Please repeat each of the records that follow, exactly as written.

↓

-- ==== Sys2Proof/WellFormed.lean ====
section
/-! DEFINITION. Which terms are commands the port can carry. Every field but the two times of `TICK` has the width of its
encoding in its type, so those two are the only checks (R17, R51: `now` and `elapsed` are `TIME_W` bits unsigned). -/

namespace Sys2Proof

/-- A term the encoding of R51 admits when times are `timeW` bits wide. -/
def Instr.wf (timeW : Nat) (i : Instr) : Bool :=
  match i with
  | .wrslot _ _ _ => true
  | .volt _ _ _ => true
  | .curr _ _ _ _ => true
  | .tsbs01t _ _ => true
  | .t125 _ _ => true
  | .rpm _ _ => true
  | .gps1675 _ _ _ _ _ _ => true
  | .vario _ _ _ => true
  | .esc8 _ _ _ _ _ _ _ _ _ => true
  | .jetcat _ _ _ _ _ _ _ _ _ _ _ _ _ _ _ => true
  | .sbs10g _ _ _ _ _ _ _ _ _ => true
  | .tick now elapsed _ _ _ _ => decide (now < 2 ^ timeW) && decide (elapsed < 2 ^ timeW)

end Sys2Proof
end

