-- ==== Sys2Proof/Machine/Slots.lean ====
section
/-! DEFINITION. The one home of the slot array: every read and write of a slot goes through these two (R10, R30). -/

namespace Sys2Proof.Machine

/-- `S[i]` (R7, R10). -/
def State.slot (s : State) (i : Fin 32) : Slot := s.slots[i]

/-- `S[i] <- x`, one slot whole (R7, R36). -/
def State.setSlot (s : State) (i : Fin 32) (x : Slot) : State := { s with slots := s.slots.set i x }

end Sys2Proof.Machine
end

↑

### Answer space
-- ==== Sys2Proof/WellFormed.lean ====
section
/-! DEFINITION. Which terms are commands the port can carry. Every field but the two times of `TICK` has the width of its
encoding in its type, so those two are the only checks (R17, R51: `now` and `elapsed` are `TIME_W` bits unsigned). -/

namespace Sys2Proof

/-- A term the encoding of R51 admits when times are `timeW` bits wide. -/
def Instr.wf (timeW : Nat) (i : Instr) : Bool :=
  match i with
  | .wrslot _ _ _ => true
  | .volt _ _ _ => true
  | .curr _ _ _ _ => true
  | .tsbs01t _ _ => true
  | .t125 _ _ => true
  | .rpm _ _ => true
  | .gps1675 _ _ _ _ _ _ => true
  | .vario _ _ _ => true
  | .esc8 _ _ _ _ _ _ _ _ _ => true
  | .jetcat _ _ _ _ _ _ _ _ _ _ _ _ _ _ _ => true
  | .sbs10g _ _ _ _ _ _ _ _ _ => true
  | .tick now elapsed _ _ _ _ => decide (now < 2 ^ timeW) && decide (elapsed < 2 ^ timeW)

end Sys2Proof
end

-- ==== Sys2Proof/Machine/Slots.lean ====
section
/-! DEFINITION. The one home of the slot array: every read and write of a slot goes through these two (R10, R30). -/

namespace Sys2Proof.Machine

/-- `S[i]` (R7, R10). -/
def State.slot (s : State) (i : Fin 32) : Slot := s.slots[i]

/-- `S[i] <- x`, one slot whole (R7, R36). -/
def State.setSlot (s : State) (i : Fin 32) (x : Slot) : State := { s with slots := s.slots.set i x }

end Sys2Proof.Machine
end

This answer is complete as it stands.